The title might be slightly misleading (in that I don't need the flow to contract $M$ in finite time). What I'm asking is this:
If $M$ is a contractible smooth $n$-manifold and $p \in M$, is there a smooth vector field $X$ on $M$ s.t. its flow $\Phi^X: [0, \infty) \times M \to M$ is defined for all positive times and for all neighborhoods $U$ of $p$ there is a $T$ s.t. $$ \Phi^X_t(M) \subset U \quad\text{for}\quad t > T \tag{1} $$
This should be equivalent to $\Phi^X$ extending to a continuous map $[0, \infty] \times M \to M$ by $\Phi^X_\infty(x) = p$.
This is obviously true for $\mathbb{R}^n$, where we can take $X(x) = -x$.
I don't really understand the Whitehead manifold (a contractible 3-fold that is not homoemorphic to $\mathbb{R}^3$), so I haven't checked that.
Edit: I just noticed that picking $U$ to be a coordinate ball (1) shows that $M$ must embed into $\mathbb{R}^n$ (via $\Phi^X_T$).

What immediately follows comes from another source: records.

-- ==== Sys2Proof/Machine/Operands.lean ====
section
/-! DEFINITION. Operands: reading registers through the hazard rule (R212), the values of operands that are not registers (R207), the register allocation and pairing checks (R35, R180), and writing destinations (R208). -/

namespace Sys2Proof

open Machine

/-- Bit `l` of a lane mask. -/
def laneIn (m : LaneMask) (l : Lane) : Bool := m.getLsbD l.val

/-- The mask of the lanes that satisfy a condition. -/
def maskOf (f : Lane → Bool) : LaneMask :=
  BitVec.ofNat 32 ((List.finRange 32).foldl (fun n l => if f l then n + 2 ^ l.val else n) 0)

/-- The lanes of a mask, ascending. -/
def lanesIn (m : LaneMask) : List Lane := (List.finRange 32).filter (laneIn m)

/-- The lowest lane of a mask; lane 0 if it is empty. -/
def lowLane (m : LaneMask) : Lane := (lanesIn m).headD 0

/-- The highest lane of a mask; lane 0 if it is empty. -/
def highLane (m : LaneMask) : Lane := (lanesIn m).getLastD 0

/-- How an operand that is not a register supplies its value (09 Table 6). -/
inductive OpTy
  | int
  | float (f : FFmt)
  | pair (f : FFmt)
deriving DecidableEq, Repr

/-- The operand type of a TYPE code; `d` is the opcode's default for TYPE 0 (09 Tables 7 and 8). -/
def tyOf (d : OpTy) (t : BitVec 4) : OpTy :=
  match t.toNat with
  | 0 => d
  | 9 => .float .f8
  | 10 => .float .f16
  | 11 => .float .bf16
  | 12 => .float .f32
  | 13 => .float .f64
  | 14 => .pair .bf16
  | 15 => .pair .f16
  | _ => .int

/-- The number 1.0 of a format. -/
def FFmt.one (f : FFmt) : Nat := f.bias * 2 ^ f.frac

/-- An integer rounded to a format as an immediate is, with no flag (R207). -/
def FFmt.ofImm (f : FFmt) (z : Int) : Nat := (f.result ⟨.rne, 0, 0, false⟩ ⟨.ofInt z, 0⟩).bits

/-- The integer `z` as an operand of a type and width (09 Table 6). -/
def OpTy.number (t : OpTy) (n : Nat) (z : Int) : Nat :=
  match t with
  | .int => (z % (2 ^ n : Int)).toNat
  | .float f => f.ofImm z
  | .pair f => f.ofImm z + 2 ^ 16 * f.ofImm z

/-- The register number of the hazard list: v, q, predicates, FSTAT, s. -/
def regV (n : BitVec 8) : Nat := n.toNat
/-- Operand-file registers. -/
def regQ (n : BitVec 3) : Nat := 256 + n.toNat
/-- The predicate words. -/
def regP : Nat := 264
/-- FSTAT. -/
def regF : Nat := 265
/-- Scalar registers. -/
def regS (n : BitVec 10) : Nat := 1024 + n.toNat

/-- The stored word of a register in a lane, without the hazard rule; a scalar register has the same word in every lane. -/
def Machine.Group.raw (g : Group) (r : Nat) (l : Lane) : Word :=
  if r < 256 then (SMap.get g.v r (lanesOf 0))[l]
  else if r < 264 then (SMap.get g.q (r - 256) (lanesOf 0))[l]
  else if r = 264 then (g.pw[l]).setWidth 32
  else if r = 265 then g.fstat.setWidth 32
  else SMap.get g.s (r - 1024) 0

/-- The place of a lane in a hazard record: a scalar register and FSTAT keep their value in lane 0. -/
def hazLane (r : Nat) (l : Lane) : Lane := if r = 265 ∨ 1024 ≤ r then 0 else l

/-- A read of a register in the run that wrote it (R212): of the values that the lane held since the run began, newest first, a read
stops at one that it must see and otherwise chooses; a write of other lanes or of other bits than those read decides nothing. -/
def hazRead (ctr seq r key : Nat) (l : Lane) (want : Word) : List HazRec → Word → Word
  | [], cur => cur
  | h :: hs, cur =>
    if h.reg ≠ r ∨ laneIn h.mask (hazLane r l) = false ∨ h.bits &&& want = 0 then hazRead ctr seq r key l want hs cur
    else if h.fixed && decide (h.seq + 4 ≤ seq) then cur
    else if Config.hazardOld ctr (r + 2048 * h.seq) key then hazRead ctr seq r key l want hs h.old[hazLane r l]
    else cur

/-- The word a lane reads from a register (R212, R214). -/
def Machine.Group.word (g : Group) (ctr r : Nat) (l : Lane) : Word :=
  hazRead ctr g.seq r l.val l (~~~ 0) g.haz (g.raw r l)

/-- Two words as a 64-bit value, the low word first. -/
def pairOf (lo hi : Word) : DWord := hi ++ lo

/-- The value of an entry of the last-result file in a lane; an undefined one, and the high half of a narrower result, is free (R32). -/
def Machine.LEntry.read (x : LEntry) (ctr k : Nat) (l : Lane) : DWord :=
  let f := Config.freeWord (ctr * 4096 + 64 * k + l.val)
  if laneIn x.valid l then (if x.wide then x.val[l] else f.extractLsb' 32 32 ++ (x.val[l]).setWidth 32) else f

/-- A register operand of 64 bits or less in a lane, from register number `r` on. -/
def Machine.Group.reg (g : Group) (ctr r n : Nat) (l : Lane) : DWord :=
  if n ≤ 32 then (g.word ctr r l).setWidth 64 else pairOf (g.word ctr r l) (g.word ctr (r + 1) l)

/-- What reading operands needs: the group, the last-result entries, the counter of free values and the literal. -/
structure RCtx where
  g : Group
  l0 : LEntry
  l1 : LEntry
  ctr : Nat
  lit : DWord
deriving DecidableEq, Repr

/-- An operand of width `n ≤ 64` and of a type, in a lane, before its modifiers (R206, R207); the low `n` bits count. -/
def Opnd.val (o : Opnd) (c : RCtx) (t : OpTy) (n : Nat) (l : Lane) : DWord :=
  let x : DWord :=
    match o with
    | .v k => c.g.reg c.ctr (regV k) n l
    | .q k => c.g.reg c.ctr (regQ k) n l
    | .s k => c.g.reg c.ctr (regS k) n l
    | .l0 => c.l0.read c.ctr 1 l
    | .l1 => c.l1.read c.ctr 2 l
    | .lit => c.lit
    | .zero => 0
    | .lane => BitVec.ofNat 64 (t.number n l.val)
    | .one => BitVec.ofNat 64 (t.number n 1)
    | .imm m => BitVec.ofNat 64 (t.number n m.toInt)
  BitVec.ofNat 64 (x.toNat % 2 ^ n)

/-- A 128-bit operand in a lane: four registers from a multiple of 4, the typed one or zero (R180, R207). -/
def Opnd.val128 (o : Opnd) (c : RCtx) (l : Lane) : BitVec 128 :=
  let four (r : Nat) : BitVec 128 :=
    c.g.word c.ctr (r + 3) l ++ c.g.word c.ctr (r + 2) l ++ c.g.word c.ctr (r + 1) l ++ c.g.word c.ctr r l
  match o with
  | .v k => four (regV k)
  | .q k => four (regQ k)
  | .s k => four (regS k)
  | .one => 1
  | _ => 0

/-- A predicate bit of a lane as a read sees it; p7 is 1 (R159, R212). -/
def Machine.Group.predBit (g : Group) (ctr : Nat) (n : Nat) (l : Lane) : Bool :=
  if n = 7 then true
  else (hazRead ctr g.seq regP (8 * l.val + n) l (BitVec.ofNat 32 (2 ^ n)) g.haz (g.raw regP l)).getLsbD n

/-- The predicate word of a lane, p7 read as 1. -/
def Machine.Group.predWord (g : Group) (ctr : Nat) (l : Lane) : Byte :=
  (BitVec.ofNat 8 ((List.range 7).foldl (fun a n => if g.predBit ctr n l then a + 2 ^ n else a) 0)) ||| 0x80

/-- A register number of a width may be named by the group (R35, R180, R176): inside its blocks, and even or a multiple of 4. -/
def regOk (count r n : Nat) : Bool :=
  if n ≤ 32 then decide (r < count) else if n ≤ 64 then decide (r % 2 = 0 ∧ r < count) else decide (r % 4 = 0 ∧ r < count)

/-- Order 10: the operand is in the allocation and fits the width (R35, R180, R207). -/
def Opnd.allocOk (g : Group) (o : Opnd) (n : Nat) : Bool :=
  match o with
  | .v k => regOk (if g.routine then 8 else 32 * g.vblk) k.toNat n
  | .s k => regOk (if g.routine then 32 else 256 * g.sblk) k.toNat n
  | .q k => !g.routine && regOk 8 k.toNat n
  | .zero => true
  | .one => true
  | .l0 | .l1 | .lit | .lane | .imm _ => decide (n ≤ 64)

/-- The role names an operand. -/
def Role.used : Role → Bool
  | .unused | .pred => false
  | _ => true

/-- Order 10 for every position of an instruction. -/
def Enc.allocOk (g : Group) (p : OpSpec) (e : Enc) : Bool :=
  (!p.d.used || e.d.allocOk g p.wd) && (!p.a.used || e.a.allocOk g p.wa) && (!p.b.used || e.b.allocOk g p.wb) &&
  (!p.c.used || e.c.allocOk g p.wc)

/-- Order 12 for the kinds of operand that a description asks for. -/
def Enc.kindsOk (p : OpSpec) (e : Enc) : Bool := p.d.kindOk e.d && p.a.kindOk e.a && p.b.kindOk e.b && p.c.kindOk e.c

/-- The stored word of a register replaced in some lanes; a scalar register takes the value of the lowest. -/
def Machine.Group.setWord (g : Group) (r : Nat) (m : LaneMask) (x : Lane → Word) : Group :=
  let new : Lanes Word := Vector.ofFn fun l => if laneIn m l then x l else g.raw r l
  if r < 256 then { g with v := SMap.set g.v r new }
  else if r < 264 then { g with q := SMap.set g.q (r - 256) new }
  else if r = 264 then { g with pw := Vector.ofFn fun l => (new[l]).setWidth 8 }
  else if r = 265 then { g with fstat := (new[(0 : Lane)]).setWidth 6 }
  else if m = 0 then g
  else { g with s := SMap.set g.s (r - 1024) (x (lowLane m)) }

/-- The value a register had after the instruction counted `seq`, before those counted later (R214). -/
def hazPrior (seq r : Nat) : List HazRec → Lanes Word → Lanes Word
  | [], cur => cur
  | h :: hs, cur => if h.seq ≤ seq then cur else hazPrior seq r hs (if h.reg = r then h.old else cur)

/-- A write of the instruction counted `seq` placed among the writes of later instructions: the history, and the lanes that no later
one has written (R214). -/
def hazInsert (new : HazRec) (x : Lane → Word) : List HazRec → List HazRec × LaneMask
  | [] => ([new], new.mask)
  | h :: hs =>
    if h.seq ≤ new.seq then (new :: h :: hs, new.mask)
    else
      let (hs', m) := hazInsert new x hs
      if h.reg = new.reg then
        ({ h with old := Vector.ofFn fun l => if laneIn m l then x l else h.old[l] } :: hs', m &&& ~~~ h.mask)
      else (h :: hs', m)

/-- A scalar register and FSTAT hold one value: a write gives them that of the lowest lane of the mask. -/
def oneValue (r : Nat) : Bool := decide (1024 ≤ r ∨ r = 265)

/-- The lanes of a register that a write of a mask replaces. -/
def writeMask (r : Nat) (m : LaneMask) : LaneMask := if oneValue r && m != 0 then ~~~ 0 else m

/-- What a write puts into each lane. -/
def writeVal (r : Nat) (m : LaneMask) (x : Lane → Word) : Lane → Word := if oneValue r then fun _ => x (lowLane m) else x

/-- The word of a register, or the given bits of it, written in some lanes by the instruction that issues, counted `seq`; the old value is
kept for reads of the same run (R212). -/
def Machine.Group.putWord (g : Group) (r : Nat) (m : LaneMask) (x : Lane → Word) (seq : Nat) (fixed : Bool) (bits : Word := ~~~ 0) : Group :=
  { (g.setWord r (writeMask r m) (writeVal r m x)) with
    haz := { reg := r, old := Vector.ofFn fun l => g.raw r l, mask := writeMask r m, bits := bits, seq := seq, fixed := fixed } :: g.haz }

/-- The word of a register written by an earlier instruction, counted `seq`, whose result has returned: writes take effect in issue order
(R214). -/
def Machine.Group.lateWord (g : Group) (r : Nat) (m : LaneMask) (x : Lane → Word) (seq : Nat) : Group :=
  let (haz, left) := hazInsert
    { reg := r, old := hazPrior seq r g.haz (Vector.ofFn fun l => g.raw r l), mask := writeMask r m, seq := seq, fixed := false } (writeVal r m x) g.haz
  { (g.setWord r left (writeVal r m x)) with haz := haz }

/-- Word `k` of the value of each lane. -/
def wordAt (x : Lane → BitVec 128) (k : Nat) (l : Lane) : Word := (x l).extractLsb' (32 * k) 32

/-- Words `0 … k-1` of a value written to successive registers. -/
def Machine.Group.putWords (g : Group) (r : Nat) (m : LaneMask) (x : Lane → BitVec 128) (seq : Nat) (fixed : Bool) : Nat → Group
  | 0 => g
  | k + 1 => (g.putWords r m x seq fixed k).putWord (r + k) m (wordAt x k) seq fixed

/-- The same for a result that has returned. -/
def Machine.Group.lateWords (g : Group) (r : Nat) (m : LaneMask) (x : Lane → BitVec 128) (seq : Nat) : Nat → Group
  | 0 => g
  | k + 1 => (g.lateWords r m x seq k).lateWord (r + k) m (wordAt x k) seq

/-- The 32-bit words of a width. -/
def wordsOf (n : Nat) : Nat := if n ≤ 32 then 1 else if n ≤ 64 then 2 else 4

/-- The first register of a destination; none of the zero operand, which discards (R208). -/
def Opnd.firstReg (o : Opnd) : Option Nat :=
  match o with
  | .v k => some (regV k)
  | .q k => some (regQ k)
  | .s k => some (regS k)
  | _ => none

/-- A destination written in the lanes of a mask, an s register once, from its lowest lane; the zero operand discards (R208). -/
def Machine.Group.write (g : Group) (o : Opnd) (n : Nat) (m : LaneMask) (x : Lane → BitVec 128) (seq : Nat) (fixed : Bool) : Group :=
  match o.firstReg with
  | some r => g.putWords r m x seq fixed (wordsOf n)
  | none => g

/-- A value kept in the entry of the load value queue of the instruction that wrote it (R363). -/
def Machine.Group.note (g : Group) (d : Dest) (x : Lane → BitVec 128) : Group :=
  { g with lvq := g.lvq.map fun (e : LvqEntry) => if e.seq = d.seq then { e with writes := e.writes ++ [⟨d, Vector.ofFn x⟩] } else e }

/-- Flags kept in that entry. -/
def Machine.Group.noteFlags (g : Group) (seq : Nat) (fl : Flags) : Group :=
  { g with lvq := g.lvq.map fun (e : LvqEntry) => if e.seq = seq then { e with flags := e.flags ||| fl } else e }

/-- A result that returns later, written to its destination (R208, R212, R214). -/
def Machine.Group.writeDest (g : Group) (d : Dest) (x : Lane → BitVec 128) : Group :=
  (match d.opnd.firstReg with
    | some r => g.lateWords r d.lanes x d.seq (wordsOf d.width)
    | none => g).note d x

/-- Predicate N of the lanes of a mask; p7 has no effect (R159, R224). -/
def Machine.Group.writePred (g : Group) (n : Nat) (m : LaneMask) (x : Lane → Bool) (fixed : Bool) : Group :=
  if n = 7 then g
  else g.putWord regP m (fun l => let w := g.raw regP l; if x l then w ||| BitVec.ofNat 32 (2 ^ n) else w &&& ~~~ BitVec.ofNat 32 (2 ^ n)) g.seq fixed
    (BitVec.ofNat 32 (2 ^ n))

/-- Sources of 8 and 16 bits are extended when they are written to a register (R180): the low `bits`, signed or not, as 32 bits. -/
def extend32 (bits : Nat) (signed : Bool) (x : Nat) : Nat :=
  let y := x % 2 ^ bits
  if signed && decide (y / 2 ^ (bits - 1) = 1) then y + (2 ^ 32 - 2 ^ bits) else y

end Sys2Proof
end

Is it possible that this gives a contradiction when $M$ is not $\mathbb{R}^n$?
Background: It seems to me that this is (implicitly) used in Voisin's Hodge Theory and Complex Algebraic Geometry when proving Ehresmann's theorem (Thm 9.3). The last paragraph of the proof states:
Here $U$ is a small neighborhood of an arbitrary point on the manifold $B$.